Malcolm Fraser, writing for Cult MTL, says the director has a good command of suspense and atmosphere, opining that the film is at its best "in its quiet moments; the plot with Samian and Léger is the strongest, with the relationship between the two men building slowly and subtly". He is also impressed by the realistic portrayal of the criminal world, where characters regret their decisions yet feel they have no choice but to continue a life of crime. The film's main flaw is a common one, the interweaving of too many storylines. Reviewing the film for Le Devoir, Odile Tremblay found the film well put together, despite a few unrealistic elements and missing linkages. The acting is exceptional, the camera work imaginative, and the sets alternately wonderfully kitsch or blood-curdling, while Ramachandra Borcar's score, here classical, there exotically themed, keeps the action going without overwhelming it.

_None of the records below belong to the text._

/-- Use spare slots for the next tile of a move: the granules there is room for in this tick. Answers whether the whole tile
has now been moved. -/
def Node.takeSlots (n : Node) (id need : Nat) : Bool × Node :=
  let m := n.move id
  let g := min (need - m.part) (m.quads.foldl (fun a q => min a (n.migRoom q)) need)
  let n := forEach m.quads n fun n q => n.modQuad q fun x => { x with migSlots := x.migSlots + g }
  if m.part + g < need then (false, n.modMove id fun m => { m with part := m.part + g })
  else (true, n.modMove id fun m => { m with part := 0 })

/-- The header of the page a move carries. -/
def Node.movedHdr (n : Node) (m : Move) (data : Bytes) : PageHdr :=
  match m.kind with
  | .swapIn => decPageHdr (if m.tiles = 0 then data else n.hbmRead (frameAddr m.frame) 256)
  | _ => n.hdr (n.leaf m.leafKey).frame

/-- Tile `i` of a move is read and handed on: over the fabric, to the T3 window, or to the page's new frame (R195, R205,
R210, R211). A swap-in from T2 asks its store for the tile, on the path its number names. -/
def Node.carryTile (n : Node) (id i len : Nat) (last : Bool) (data : Bytes) : Node :=
  let m := n.move id
  let src := frameAddr (n.leaf m.leafKey).frame + i * 8192
  let low := m.target % 2 ^ 32 * 4096 + i * 8192
  match m.kind with
  | .out => n.userPost 1 m.peer m.partition (mkOp (.migration id) .write len src [] m.key (i * 8192) 0 0 last false)
  | .local' | .relocate => n.hbmStore (frameAddr m.frame + i * 8192) (n.hbmRead src len)
  | .swapOut =>
    if m.toT2 then
      let (pc, key) := n.t2Peer m
      n.userPost 2 pc m.partition (mkOp (.t2 id) .write len src [] key low 0 0 last false)
    else
      let n := n.hostWrite (n.rd R.HP_T3_BASE_BASE 0 + low) (n.hbmRead src len)
      if last then n.modMove id fun m => { m with readyAt := some n.now } else n
  | .swapIn =>
    if m.toT2 then
      let (pc, key) := n.t2Peer m
      n.userPost 2 pc m.partition
        { mkOp (.t2 id) .read len (frameAddr m.frame + i * 8192) [] key low 0 0 false false with pathAt := some i }
    else n.hbmStore (frameAddr m.frame + i * 8192) (data.take len)
  | .into => n

/-- The engine moves the next tile of a move in slots that admission leaves unused (R203); `data` is what the T3 window gave
for it. -/
def Node.moveTile (n : Node) (id : Nat) (data : Bytes) : Node :=
  match mapFind? n.mig.moves id with
  | none => n
  | some m =>
    if m.phase ≠ .tiles ∨ m.kind = .into then n
    else
      let f := (n.leaf m.leafKey).frame
      let d := (n.seqRec (keySeq m.leafKey)).desc
      let i := m.tiles
      let stop := if m.kind = .swapIn then frameBytes d.fmt d.dcode d.p d.bias else dataEnd (n.movedHdr m data)
      let len := min 8192 (stop - i * 8192)
      let last : Bool := decide (stop ≤ (i + 1) * 8192)
      if (m.kind = .swapOut ∨ m.kind = .swapIn) ∧ !m.toT2 ∧ !n.t3Window then n.lowLost id
      else
        let (whole, n) := n.takeSlots id (ceilDiv len 4096)
        if !whole then n
        else
          let n := (n.wakeStack (frameQuad f)).wakeStack (frameQuad m.frame)
          if m.kind ≠ .swapIn ∧ n.poisoned (frameAddr f + i * 8192) len then n.sourceUe id
          else
            let n := n.modMove id fun m => { m with tiles := i + 1, phase := if last then .verify else .tiles, waitAt := n.now }
            n.carryTile id i len last data

/-! ## Reading a page from its T2 store into staging (R195, R196) -/

/-- A page that is to be staged from a lower tier and whose tiles have not been asked for. -/
def Node.unread (n : Node) : Option (Nat × Staged) := n.office.staged.find? fun e => e.2.lower && !e.2.waiting && !e.2.reading

/-- Ask the store for every tile of a page that is to be staged, one READ a tile, each on the path its number names. -/
def Node.readStore (n : Node) (key : Nat) (e : Staged) : Node :=
  let n := n.modOffice fun o => { o with staged := mapSet o.staged key { e with reading := true } }
  let k := key - 2 ^ 120
  let d := (n.seqRec (keySeq k)).desc
  let stop := frameBytes d.fmt d.dcode d.p d.bias
  match n.lowOf k with
  | none => n
  | some l =>
    if l.store = 2 ^ 16 then n
    else forEach (upTo (ceilDiv stop 8192)) n fun n i =>
      n.userPost 2 (n.storePc l.store) e.partition
        { mkOp (.stage e.order i) .read (min 8192 (stop - i * 8192)) 0 [] (n.cw 9 5 l.store 4 0) (l.start * 4096 + i * 8192) 0 0 false
            false with pathAt := some i }

/-- A READ of a page that is being staged came back with an error. -/
def Node.stageBroken (n : Node) (order : Nat) : Node :=
  n.modOffice fun o => { o with staged := mapAll (fun _ e => if e.order = order then { e with broken := true } else e) o.staged }

/-! ## Verification -/

/-- The engine has recomputed CONTENT_HASH (R205, R210). -/
def Node.hashVerified (n : Node) (id : Nat) : Node :=
  match mapFind? n.mig.moves id with
  | none => n
  | some m =>
    match m.kind with
    | .into =>
      if m.phase ≠ .tiles ∧ m.phase ≠ .verify then n
      else if n.frameHashOk m.frame ∧ n.hbmRead (frameAddr m.frame) 256 = m.hdr then
        let n := (n.dropWriteKey m.key).modMove id fun m => { m with phase := .commit, key := 0, waitAt := n.now }
        n.migSend (n.move id) mgVerified 0 0 0
      else
        let n := (n.moveErr m 0).migSend m mgReject stInternal 0 0
        if m.resent then n.failMove id stInternal 0 else n.modMove id fun m => { m with resent := true, phase := .tiles, waitAt := n.now }
    | .local' | .relocate =>
      if m.phase ≠ .verify then n
      else if n.frameHashOk m.frame then n.modMove id fun m => { m with phase := .committed, readyAt := some n.now }
      else
        let n := n.moveErr m 0
        if m.resent then n.failMove id stInternal 0
        else n.modMove id fun m => { m with resent := true, phase := .tiles, tiles := 0, part := 0 }
    | _ => n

Brendan Kelly, writing for the Montreal Gazette, assigns the film 3.5 stars, stating at the start that while it is "by no means a perfect film", he admires its ambition and found many brilliant moments reminiscent of Quentin Tarantino at his best, while the "many fine actors" are "at the top of their game"; "things go a little bit off the rails in the late going, but up until then Lanouette Turgeon does a bang-up job of juggling these various narrative threads, and the drama has real emotional force." Francine Gaulin also gives the film 3.5 stars, noting the director's surprising mastery, stating the film's one weakness is a tendency to unnatural, expository dialogue. Assigning the film 3 stars, Charles-Henri Ramond calls it an enjoyable B-movie which reflects the social and ethnic reality of modern Québec, at times vascillating between a horror film and a psychological thriller which loses its way during the Russian roulette sequence somewhat, faulting it for having a fairly predictable ending. Jonathan Quesnel says the debut feature is done with panache, style and talent, borrowing here and there from, say, Wong Kar-wai or the Cohen Brothers, depicting a tableau of dark human despair with stunning aplomb; but the multiplicity of genres is also the film's weakness, undermining its coherence and integrity with so many stylistic nods to so many of the director's beloved films, rendering the tone uneven and less hard-hitting than it could be in the end. Yet, he thinks there is no doubt this is a promising filmmaker. Boris Nonveiller feels the film is neither really bad nor really good, the script being its weakest point, but still a good effort for a first film.

===Accolades===
- Jutra Award for Best Original Score (16th Jutra Awards, 2014) (Ramachandra Borcar)
The film was also nominated for Canadian Screen Award for Best Original Score at the 2nd Canadian Screen Awards, but lost to Enemy.